Records shown below:

/-- R357, R360, R363, R364. -/
def Obligations.AStrikeFencesDrainsScrubsAndPublishes : Prop :=
  (∀ (s : State) (wr : RegWr) (inst idx p seq : Nat) (v : Work), s.alive = true →
      Canonical s →
      Lands s wr .PART 0x104 inst idx →
      v = (s.view.busWrite wr).w →
      s.view.merged wr 0 0 Reg.PART_OP = 2 →
      p = v.merged wr inst idx Reg.PART_PART ∧ seq = v.merged wr inst idx Reg.PART_SEQ_104 →
      p ≠ 0 ∧ s.view.live p = true →
      ∃ t, exec (.partStrike wr) s = .next t ∧
        rd t Reg.PP_STATE p = 2 ∧
        t.node.se.strikeCount = s.node.se.strikeCount + 1 ∧
        (∃ x ∈ t.view.secPart p, x.state = PState.striking ∧ (x.strike.map fun r => (r.strikeId, r.fence, r.keysAt)) = some (s.node.se.strikeCount + 1, s.node.tk.now, none)) ∧
        (∀ i : Nat, ∀ x ∈ t.view.session i, x.part = p → x.state = SessState.struck) ∧
        rd t Reg.PART_STATUS = stOK ∧ rd t Reg.PART_READY = 1 ∧ rd t Reg.PART_SEQ_108 = seq % 2 ^ Reg.PART_SEQ_108.width) ∧
  (∀ (s : State) (p : Nat) (r : StrikeRun), s.alive = true →
      Canonical s →
      (s.view.secPart p).bind (·.strike) = some r →
      rd s Reg.PP_STATE p = 2 ∧ p ≠ 0 →
      (ticksTo r.fence s.node.tk.now ≠ 0 ∧ (s.view.openTransfers p = 0 ∨ 64 ≤ ticksTo r.fence s.node.tk.now)) →
      ∃ t, exec (.strikeDrainEnd p) s = .next t ∧
        rd t Reg.PP_STATE p = 3 ∧
        (t.view.secPart p).map (·.key) = some none ∧
        (((t.view.secPart p).bind (·.strike)).map (fun x => (x.keysAt, x.suppressed, x.cut)) = some (some s.node.tk.now, s.view.openTransfers p, decide (s.view.openTransfers p ≠ 0))) ∧
        (∀ i : Nat, ∀ x ∈ lookupN i t.node.tp.conns, x.part = p → x.unacked = [] ∧ x.records = [] ∧ x.prevKey = none)) ∧
  (∀ (s : State) (p : Nat) (q : Part) (r : StrikeRun), s.alive = true →
      Canonical s →
      s.view.secPart p = some q ∧ q.strike = some r →
      rd s Reg.PP_STATE p = 3 ∧ p ≠ 0 ∧ r.scrubEnd = none →
      s.view.scrubbed p = true →
      ∃ t, exec (.scrubComplete p) s = .next t ∧
        (∀ e ∈ t.node.st.courses, e.2.part ≠ p) ∧
        (t.view.secPart p).map (·.allotTop) = some none ∧
        (t.view.secPart p).bind (·.strike) = some { r with scrubEnd := some s.node.tk.now } ∧
        rd t Reg.PP_STATE p = 3 ∧
        t.node.st = s.node.st ∧
        t.mem = s.mem) ∧
  (∀ (s : State) (p : Nat), s.alive = true →
      s.view.scrubbed p = false →
      exec (.scrubComplete p) s = .next s) ∧
  (∀ (w : Work) (p : Nat),
      (∀ e ∈ (w.scrubChip p).n.tp.conns, e.2.part ≠ p) ∧
        (∀ e ∈ (w.scrubChip p).n.tp.regions, e.2.part ≠ p)) ∧
  (∀ (w : Work) (p ci f : Nat) (c : Course),
      w.course ci = some c ∧ c.loc = .hbm f →
      w.n.st.retiredFrames = [] →
      (w.scrubCourse p ci).course ci = none ∧
        (∀ a : Nat, frameAddr f ≤ a → a < frameAddr f + w.courseFrames c * 4096 → (w.scrubCourse p ci).byte a = 0)) ∧
  (∀ (s : State) (p : Nat) (r : StrikeRun), s.alive = true →
      Canonical s →
      (s.view.secPart p).bind (·.strike) = some r →
      rd s Reg.PP_STATE p = 3 ∧ p ≠ 0 ∧ r.scrubEnd ≠ none →
      (r.noticesOpen = [] ∨ 64 ≤ ticksTo (r.keysAt.getD s.node.tk.now) s.node.tk.now) →
      ∃ t, exec (.strikePublish p) s = .next t ∧
        rd t Reg.PP_STATE p = 0 ∧
        (∃ x ∈ t.view.secPart p, x.state = PState.free ∧ x.created = false ∧ x.strike = none ∧ x.key = none ∧ x.record.take 1 = [BitVec.ofNat 8 p] ∧ fieldAt x.record 4 4 = r.strikeId % 2 ^ 32 ∧ fieldAt x.record 8 8 = r.fence.toNat) ∧
        rd t Reg.PP_HBM_QUOTA p = rd s Reg.PP_HBM_QUOTA p ∧ rd t Reg.PP_DDR_QUOTA p = rd s Reg.PP_DDR_QUOTA p ∧ rd t Reg.PP_HOST_QUOTA p = rd s Reg.PP_HOST_QUOTA p)

/-- R359, R367, R368, R370. -/
def Obligations.KeysCountersAndReportsOfTheNode : Prop :=
  (∀ (s : State) (wr : RegWr) (inst idx : Nat) (v : Work), s.alive = true →
      Canonical s →
      Lands s wr .SEC 0x12C inst idx →
      v = (s.view.busWrite wr).w →
      wr.be ≠ 0 →
      ∃ t, exec (.fkekWrite wr) s = .next t ∧
        t.node.se.fkek = some (BitVec.ofNat 256 (leVal (v.words fkekFlds))) ∧
        rd t Reg.SEC_FKEK_SET = 1 ∧
        (∀ f ∈ fkekFlds, rd t f = 0) ∧
        t.node.tp = s.node.tp) ∧
  (∀ (s : State) (wr : RegWr) (inst idx off : Nat), s.alive = true →
      Canonical s →
      off ∈ [0x110, 0x114, 0x118, 0x11C, 0x120, 0x124, 0x128] →
      Lands s wr .SEC off inst idx →
      ∃ t, exec (.fkekWrite wr) s = .next t ∧
        t.node = s.node ∧
        t.mem = s.mem ∧
        (∀ f ∈ fkekFlds, f.off = off → rd t f = s.view.merged wr 0 0 f) ∧
        (∀ f ∈ fkekFlds, f.off ≠ off → rd t f = rd s f)) ∧
  (∀ (s : State) (wr : RegWr) (inst idx : Nat), s.alive = true →
      Canonical s →
      Lands s wr .SEC 0x104 inst idx →
      wrote1 wr Reg.SEC_FKEK_LOCK = true →
      ∃ t, exec (.fkekLock wr) s = .next t ∧
        rd t Reg.SEC_FKEK_LOCK = 1 ∧
        t.node.se = s.node.se) ∧
  (∀ (s : State) (wr : RegWr) (inst idx : Nat), s.alive = true →
      Canonical s →
      Lands s wr .SEC 0x104 inst idx →
      wrote1 wr Reg.SEC_SVN_COMMIT = true →
      ∃ t, exec (.svnCommit wr) s = .next t ∧
        t.svnFuse = max s.svnFuse (rd s Reg.SEC_SVN_IMAGE) ∧
        t.node.se = s.node.se) ∧
  (∀ (s : State) (wr : RegWr) (inst idx : Nat) (v : Work), s.alive = true →
      Canonical s →
      Lands s wr .ATT 0x108 inst idx →
      v = (s.view.busWrite wr).w →
      wrote1 wr Reg.ATT_EXT_GO = true →
      ∃ t, exec (.extGo wr) s = .next t ∧
        (t.node.se = { s.node.se with meas := s.node.se.meas.modify (6 + rd t Reg.ATT_EXT_SLOT) fun m => Sys2Proof.Crypto.sha3v (Sys2Proof.Crypto.bytes32 m ++ Sys2Proof.Crypto.bytes32 (BitVec.ofNat 256 (leVal (v.words extFlds)))) }) ∧
        t.mem = s.mem) ∧
  (∀ (s : State) (wr : RegWr) (inst idx addr : Nat), s.alive = true →
      Canonical s →
      Lands s wr .ATT 0x188 inst idx →
      wrote1 wr Reg.ATT_GO = true →
      s.view.attRunning = false →
      addr = rd s Reg.ATT_ADDR_LO + rd s Reg.ATT_ADDR_HI * 2 ^ 32 →
      s.view.inAllotment 0 addr 7028 = true →
      ∃ t, exec (.attGo wr) s = .next t ∧
        (∃ r ∈ t.node.se.attBusy, r.fn = .pf ∧ r.addr = addr ∧ r.nonce = s.view.words attNonce ∧ r.part = rd t Reg.ATT_PART ∧ (r.cert = true ↔ rd t Reg.ATT_CERT ≠ 0) ∧ (r.scope1 = true ↔ rd t Reg.ATT_SCOPE ≠ 0)) ∧
        rd t Reg.ATT_READY = 0 ∧ rd t Reg.ATT_FAIL = 0 ∧
        t.mem = s.mem) ∧
  (∀ (s : State) (wr : RegWr) (p idx addr : Nat), s.alive = true →
      Canonical s →
      Lands s wr .PP 0x198 p idx →
      wrote1 wr Reg.PP_ATT_GO = true →
      s.view.attRunning = false →
      addr = rd s Reg.PP_ATT_ADDR_LO p + rd s Reg.PP_ATT_ADDR_HI p * 2 ^ 32 →
      s.view.inAllotment p addr 3764 = true →
      ∃ t, exec (.attGo wr) s = .next t ∧
        (∃ r ∈ t.node.se.attBusy, r.fn = .vf p ∧ r.addr = addr ∧ r.nonce = s.view.words ppNonce p ∧ r.part = p ∧ r.scope1 = true) ∧
        rd t Reg.PP_ATT_READY p = 0 ∧ rd t Reg.PP_ATT_FAIL p = 0 ∧
        t.mem = s.mem) ∧
  (∀ (s : State) (r : AttReq), s.alive = true →
      Canonical s →
      s.node.se.attBusy = some r →
      r.cert = false →
      ∃ t, exec .attestReportWritten s = .next t ∧
        (∃ b : Bytes, t.mem = Mem.putAll s.mem r.addr b ∧ b.length = 512 + 64 * (if r.scope1 then 1 else 64) + 2420 ∧ fieldAt b 0 4 = 0x52415A4B ∧
      sliceAt b 0x10 32 = (r.nonce ++ List.replicate 32 0).take 32 ∧ fieldAt b 0x30 8 = s.node.tk.now.toNat) ∧
        t.node.se.attBusy = none ∧
        (r.fn = .pf → rd t Reg.ATT_READY = 1 ∧ rd t Reg.ATT_GEN = (rd s Reg.ATT_GEN + 1) % 2 ^ Reg.ATT_GEN.width) ∧
        (∀ p : Nat, r.fn = .vf p → rd t Reg.PP_ATT_READY p = 1 ∧ rd t Reg.PP_ATT_GEN p = (rd s Reg.PP_ATT_GEN p + 1) % 2 ^ Reg.PP_ATT_GEN.width))

/-- R452, R464, R466 to R468, R471. -/
def Obligations.StatusKeysAndIdentityOrders : Prop :=
  (∀ (s : State) (f : Frame) (r : MgReq), s.alive = true →
      Canonical s →
      requestOf s f 1 Reg.MG_R = some r →
      r.body = [] →
      ∃ t, exec (.statusOrder f) s = .next t ∧
        (orderWork s r).statusBlock.length = 64 ∧
        fieldAt (orderWork s r).statusBlock 0xC 2 = rd s Reg.GLB_NODE_ID % 2 ^ 16 ∧
        Answered s t r stOK (orderWork s r).statusBlock ∧
        t.mem = s.mem ∧
        t.node.bo = s.node.bo) ∧
  (∀ (s : State) (f : Frame) (r : MgReq), s.alive = true →
      Canonical s →
      requestOf s f 2 Reg.MG_W = some r →
      s.node.mt.key = none ∧ r.body.length = 32 →
      ∃ t, exec (.setMk f) s = .next t ∧
        t.node.mt.key = some (BitVec.ofNat 256 (leVal r.body)) ∧
        rd t Reg.MG_MK_EPOCH 0 = rd s Reg.MG_MK_EPOCH 0 % 2 ^ 16 ∧ rd t Reg.MG_MK_EPOCH 1 = rd t Reg.MG_MK_EPOCH 0 ∧
        rd t Reg.MG_MK_KCV_LO = leVal (Sys2Proof.Crypto.kcv (BitVec.ofNat 256 (leVal r.body))) % 2 ^ 32 ∧
        rd t Reg.MG_MK_KCV_HI = leVal (Sys2Proof.Crypto.kcv (BitVec.ofNat 256 (leVal r.body))) / 2 ^ 32 % 2 ^ 32 ∧
        Answered s t r stOK []) ∧
  (∀ (s : State) (f : Frame) (r : MgReq) (mk : BitVec 256), s.alive = true →
      Canonical s →
      requestOf s f 2 Reg.MG_W = some r →
      s.node.mt.key = some mk ∧ r.body.length = 40 →
      ∃ t, exec (.setMk f) s = .next t ∧
        (∀ k ∈ Sys2Proof.Crypto.keyUnwrap mk r.body, t.node.mt.key = some k ∧ rd t Reg.MG_MK_EPOCH 0 = (rd s Reg.MG_MK_EPOCH 0 + 1) % 2 ^ 16 ∧ rd t Reg.MG_MK_EPOCH 1 = rd t Reg.MG_MK_EPOCH 0 ∧ Answered s t r stOK []) ∧
        (Sys2Proof.Crypto.keyUnwrap mk r.body = none → t.node.mt.key = some mk ∧ rd t Reg.MG_MK_EPOCH 0 = rd s Reg.MG_MK_EPOCH 0 ∧ Answered s t r stInternal [])) ∧
  (∀ (s : State) (wr : RegWr) (inst idx : Nat) (v : Work), s.alive = true →
      Canonical s →
      Lands s wr .MG 0x19C inst idx →
      v = (s.view.busWrite wr).w →
      wr.be ≠ 0 →
      ∃ t, exec (.mkWrite wr) s = .next t ∧
        t.node.mt = { s.node.mt with key := some (BitVec.ofNat 256 (leVal (v.words mkFlds))) } ∧
        rd t Reg.MG_MK_EPOCH 0 = (rd s Reg.MG_MK_EPOCH 0 + 1) % 2 ^ 16 ∧ rd t Reg.MG_MK_EPOCH 1 = rd t Reg.MG_MK_EPOCH 0 ∧
        (∀ x ∈ mkFlds, rd t x = 0)) ∧
  (∀ (s : State) (wr : RegWr) (inst idx off : Nat), s.alive = true →
      Canonical s →
      off ∈ [0x180, 0x184, 0x188, 0x18C, 0x190, 0x194, 0x198] →
      Lands s wr .MG off inst idx →
      ∃ t, exec (.mkWrite wr) s = .next t ∧
        t.node = s.node ∧
        t.mem = s.mem ∧
        (∀ x ∈ mkFlds, x.off = off → rd t x = s.view.merged wr 0 0 x) ∧
        (∀ x ∈ mkFlds, x.off ≠ off → rd t x = rd s x)) ∧
  (∀ (s : State) (f : Frame) (r : MgReq), s.alive = true →
      Canonical s →
      requestOf s f 3 Reg.MG_W = some r →
      r.body.length = 7 ∧ fieldAt r.body 6 1 ≤ 1 ∧ rd s Reg.GLB_IDS_LOCKED = 0 ∧ fieldAt r.body 0 2 ≠ 0xFFFF →
      ∃ t, exec (.setIds f) s = .next t ∧
        rd t Reg.GLB_NODE_ID = fieldAt r.body 0 2 ∧ rd t Reg.GLB_FABRIC_ID = fieldAt r.body 2 4 ∧
        rd t Reg.GLB_IDS_LOCKED = fieldAt r.body 6 1 ∧
        reply (fieldAt r.body 0 2) s.node.tk.now r stOK [] ∈ t.node.out ∧
        (fieldAt r.body 6 1 = 0 → t.node.lk = s.node.lk ∧ t.mem = s.mem)) ∧
  (∀ (s : State) (f : Frame) (r : MgReq), s.alive = true →
      Canonical s →
      requestOf s f 3 Reg.MG_W = some r →
      r.body.length = 7 ∧ fieldAt r.body 6 1 ≤ 1 →
      (rd s Reg.GLB_IDS_LOCKED ≠ 0 ∨ fieldAt r.body 0 2 = 0xFFFF) →
      ∃ t, exec (.setIds f) s = .next t ∧
        rd t Reg.GLB_NODE_ID = rd s Reg.GLB_NODE_ID ∧ rd t Reg.GLB_FABRIC_ID = rd s Reg.GLB_FABRIC_ID ∧ rd t Reg.GLB_IDS_LOCKED = rd s Reg.GLB_IDS_LOCKED ∧
        Answered s t r stInternal [] ∧
        (rd s Reg.GLB_IDS_LOCKED = 0 → Counted s t Reg.BLK_ERR_CNT))
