/-- The management frame of a command. -/
def frameOf : Instr → Option Frame
  | .budgetOrder x | .statusOrder x | .setMk x | .setIds x | .leaseOrder x | .fenceOrder x | .fenceMinOrder x
  | .takeoverOrder x | .reconcileOrder x | .adoptOrder x | .discardOrder x | .resetOrder x | .readReg x
  | .attestOrder x | .calRead x | .logRead x | .usageOrder x | .takenListOrder x | .imageWrite x | .debugToken x
  | .debugClear x => some x
  | _ => none

/-- A well-formed command carries a source, a write and a frame in range. -/
def Statement (i : Instr) : Prop :=
  WellFormed i = true → (∀ x ∈ sourceOf i, x.wf = true) ∧ (∀ x ∈ writeOf i, x.wf = true) ∧ ∀ x ∈ frameOf i, x.wf = true

theorem of_none {i : Instr} (hs : sourceOf i = none) (hw : writeOf i = none) (hf : frameOf i = none) : Statement i :=
  fun _ => by simp [hs, hw, hf]

theorem of_source {i : Instr} (x : Src) (hs : sourceOf i = some x) (hw : writeOf i = none) (hf : frameOf i = none)
    (h : WellFormed i = true → x.wf = true) : Statement i :=
  fun w => by simpa [hs, hw, hf] using h w

theorem of_write {i : Instr} (x : RegWr) (hs : sourceOf i = none) (hw : writeOf i = some x) (hf : frameOf i = none)
    (h : WellFormed i = true → x.wf = true) : Statement i :=
  fun w => by simpa [hs, hw, hf] using h w

theorem of_frame {i : Instr} (x : Frame) (hs : sourceOf i = none) (hw : writeOf i = none) (hf : frameOf i = some x)
    (h : WellFormed i = true → x.wf = true) : Statement i :=
  fun w => by simpa [hs, hw, hf] using h w
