section
variable (w : Work) (page : Nat) (b : Bool)
@[simp] theorem setEnable_tk : (w.setEnable page b).n.tk = w.n.tk := (reports_setEnable w page b).n_tk
@[simp] theorem setEnable_st : (w.setEnable page b).n.st = w.n.st := (reports_setEnable w page b).n_st
@[simp] theorem setEnable_pg : (w.setEnable page b).n.pg = w.n.pg := (reports_setEnable w page b).n_pg
@[simp] theorem setEnable_ks : (w.setEnable page b).n.ks = w.n.ks := (reports_setEnable w page b).n_ks
@[simp] theorem setEnable_cl : (w.setEnable page b).n.cl = w.n.cl := (reports_setEnable w page b).n_cl
@[simp] theorem setEnable_qa : (w.setEnable page b).n.qa = w.n.qa := (reports_setEnable w page b).n_qa
@[simp] theorem setEnable_cp : (w.setEnable page b).n.cp = w.n.cp := (reports_setEnable w page b).n_cp
@[simp] theorem setEnable_lk : (w.setEnable page b).n.lk = w.n.lk := (reports_setEnable w page b).n_lk
@[simp] theorem setEnable_tp : (w.setEnable page b).n.tp = w.n.tp := (reports_setEnable w page b).n_tp
@[simp] theorem setEnable_sc : (w.setEnable page b).n.sc = w.n.sc := (reports_setEnable w page b).n_sc
@[simp] theorem setEnable_se : (w.setEnable page b).n.se = w.n.se := (reports_setEnable w page b).n_se
@[simp] theorem setEnable_mi : (w.setEnable page b).n.mi = w.n.mi := (reports_setEnable w page b).n_mi
@[simp] theorem setEnable_pw : (w.setEnable page b).n.pw = w.n.pw := (reports_setEnable w page b).n_pw
@[simp] theorem setEnable_bo : (w.setEnable page b).n.bo = w.n.bo := (reports_setEnable w page b).n_bo
@[simp] theorem setEnable_mt : (w.setEnable page b).n.mt = w.n.mt := (reports_setEnable w page b).n_mt
@[simp] theorem setEnable_frozen : (w.setEnable page b).n.frozen = w.n.frozen := (reports_setEnable w page b).n_frozen
@[simp] theorem setEnable_fresh : (w.setEnable page b).n.fresh = w.n.fresh := (reports_setEnable w page b).n_fresh
@[simp] theorem setEnable_queues : (w.setEnable page b).n.hq.queues = w.n.hq.queues := (reports_setEnable w page b).hq_queues
@[simp] theorem setEnable_bar4Logged : (w.setEnable page b).n.hq.bar4Logged = w.n.hq.bar4Logged := (reports_setEnable w page b).hq_bar4Logged
@[simp] theorem setEnable_rdFrac : (w.setEnable page b).n.hq.rdFrac = w.n.hq.rdFrac := (reports_setEnable w page b).hq_rdFrac
@[simp] theorem setEnable_wrFrac : (w.setEnable page b).n.hq.wrFrac = w.n.hq.wrFrac := (reports_setEnable w page b).hq_wrFrac
@[simp] theorem setEnable_regs : (w.setEnable page b).regs = w.regs := (reports_setEnable w page b).regs
@[simp] theorem setEnable_mem : (w.setEnable page b).mem = w.mem := (reports_setEnable w page b).mem
@[simp] theorem setEnable_wiped : (w.setEnable page b).wiped = w.wiped := (reports_setEnable w page b).wiped
@[simp] theorem setEnable_svn : (w.setEnable page b).svn = w.svn := (reports_setEnable w page b).svn
end
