theorem Recorded.modifyN (h : Recorded id r w) (i : Nat) (f : Conn → Conn) (hf : ∀ c, (f c).records = c.records) :
    Recorded id r (withConns w (Machine.modifyN i f w.n.tp.conns)) := by
  obtain ⟨c, hc, hr⟩ := h
  by_cases hi : id = i
  · subst hi
    exact ⟨f c, (lookupN_modifyN ..).trans (Option.mem_def.1 (Option.mem_map_of_mem f hc)), (hf c).symm ▸ hr⟩
  · exact ⟨c, (lookupN_modifyN_ne _ _ hi).trans hc, hr⟩

theorem Recorded.violated (h : Recorded id r w) (i target st : Nat) : Recorded id r (w.violated i target st) := by
  have hr : ∀ (f : Fld) (e : Ev), Recorded id r ((w.count f 1 0 0).report e) := fun f e => h.of_conns (by rw [conns_of_reports (reports_report _ e), count_n])
  rcases violated_cases w i target st with hv | ⟨f, -, e, hv | ⟨p, key, now, hv⟩⟩ <;> rw [hv]
  · exact h
  · exact (hr f e).of_conns rfl
  · exact ((hr f e).modifyN i (noticed now) fun _ => rfl).partNotice _ _ _ _

theorem Recorded.remoteAct (h : Recorded id r w) (c : Conn) (m : InMsg) : Recorded id r (w.remoteAct c m) := by
  unfold Work.remoteAct
  dsimp only
  split
  · exact Recorded.recordDone (w := w.count _ _ _ _) h _ _ _
  · split
    · exact h.recordDone _ _ _
    · split
      · exact h.recordDone _ _ _
      · split
        · exact h.recordDone _ _ _
        · split
          · exact (h.violated _ _ _).recordDone _ _ _
          · refine Recorded.recordDone ?_ _ _ _
            split
            · exact h.of_conns rfl
            · split <;> exact h.of_conns rfl

theorem releaseFenced_conns (w : Work) (i : Nat) : (w.releaseFenced i).n.tp.conns = w.n.tp.conns := by
  unfold Work.releaseFenced
  dsimp only
  split
  · rfl
  · refine Frame.foldl_keeps (fun w : Work => w.n.tp.conns) ?_ _ _
    exact fun _ _ => rfl

theorem Recorded.settleMsgs (h : Recorded id r w) (fuel : Nat) : Recorded id r (Work.settleMsgs fuel w) := by
  induction fuel generalizing w with
  | zero => exact h
  | succ fuel ih =>
    rw [Work.settleMsgs]
    split
    · exact ih ((h.recordDone _ _ _).of_conns (releaseFenced_conns _ _))
    · split
      · exact ih (h.remoteAct _ _)
      · exact h

theorem completeMsg_recorded (h : (w.connOf id).isSome) (msn tag st a0 a1 : Nat) :
    Recorded id { msn := msn, status := st, tag := tag, aux0 := a0, aux1 := a1 } (w.completeMsg id msn tag st a0 a1) :=
  (recordDone_recorded h msn).settleMsgs _

/-- A request that is answered is answered at its source. -/
theorem answeredTo_complete {s : State} (w : Work) (src : Src) (tag st a0 a1 : Nat) (hd : Option Nat)
    (h : ∀ id msn, src = .conn id msn → (w.connOf id).isSome) : AnsweredTo (s.close (w.complete src tag st a0 a1 hd)) src tag st a0 a1 := by
  cases src with
  | conn id msn =>
    obtain ⟨c, hc, hr⟩ := completeMsg_recorded (h id msn rfl) msn tag st a0 a1
    exact ⟨c, hc, hr⟩
  | queue q e => exact (completeEntry_gone w q e st a0 a1 0 hd).entryOf

end

end Sys2Proof.Answers
end

section
/-!
The records of collectors (R201 to R207, R285): partials, credits and cancels, and the ends of what they wait for.
-/

namespace Sys2Proof.Collectors

open Sys2Proof.Machine Sys2Proof.Safety Sys2Proof.Laws Sys2Proof.Fields Sys2Proof.Entries Sys2Proof.Answers Sys2Proof.Assoc Sys2Proof.Entering

/-! ## What a record that leaves changes -/

/-- The sheets and the groups of a view. -/
def gathered (w : Work) := (w.n.qa.cur, w.n.qa.next, w.n.qa.groups)

/-- The registers that records write as they leave. -/
def leaveFlds : List Fld := messageFlds ++ [Reg.MRG_OPEN, Reg.QAD_HELD]

/-- From `w` to `v` the sheets, the groups and the other registers stay, and connection `id` stays known. -/
structure Passes (id : Nat) (w v : Work) : Prop where
  stay : gathered v = gathered w
  fields_ : besides leaveFlds v = besides leaveFlds w
  known : (w.connOf id).isSome → (v.connOf id).isSome

section
variable {id : Nat} {u w v : Work}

End of Records shown.

## [Task goal]
All that belongs in the answer is an exact copy of the lines from the start of the records above through the line with "(t.view.secPart p).map (·.key)".

## [Reply to the task]
/-- R357, R360, R363, R364. -/
def Obligations.AStrikeFencesDrainsScrubsAndPublishes : Prop :=
  (∀ (s : State) (wr : RegWr) (inst idx p seq : Nat) (v : Work), s.alive = true →
      Canonical s →
      Lands s wr .PART 0x104 inst idx →
      v = (s.view.busWrite wr).w →
      s.view.merged wr 0 0 Reg.PART_OP = 2 →
      p = v.merged wr inst idx Reg.PART_PART ∧ seq = v.merged wr inst idx Reg.PART_SEQ_104 →
      p ≠ 0 ∧ s.view.live p = true →
      ∃ t, exec (.partStrike wr) s = .next t ∧
        rd t Reg.PP_STATE p = 2 ∧
        t.node.se.strikeCount = s.node.se.strikeCount + 1 ∧
        (∃ x ∈ t.view.secPart p, x.state = PState.striking ∧ (x.strike.map fun r => (r.strikeId, r.fence, r.keysAt)) = some (s.node.se.strikeCount + 1, s.node.tk.now, none)) ∧
        (∀ i : Nat, ∀ x ∈ t.view.session i, x.part = p → x.state = SessState.struck) ∧
        rd t Reg.PART_STATUS = stOK ∧ rd t Reg.PART_READY = 1 ∧ rd t Reg.PART_SEQ_108 = seq % 2 ^ Reg.PART_SEQ_108.width) ∧
  (∀ (s : State) (p : Nat) (r : StrikeRun), s.alive = true →
      Canonical s →
      (s.view.secPart p).bind (·.strike) = some r →
      rd s Reg.PP_STATE p = 2 ∧ p ≠ 0 →
      (ticksTo r.fence s.node.tk.now ≠ 0 ∧ (s.view.openTransfers p = 0 ∨ 64 ≤ ticksTo r.fence s.node.tk.now)) →
      ∃ t, exec (.strikeDrainEnd p) s = .next t ∧
        rd t Reg.PP_STATE p = 3 ∧
        (t.view.secPart p).map (·.key) = some none ∧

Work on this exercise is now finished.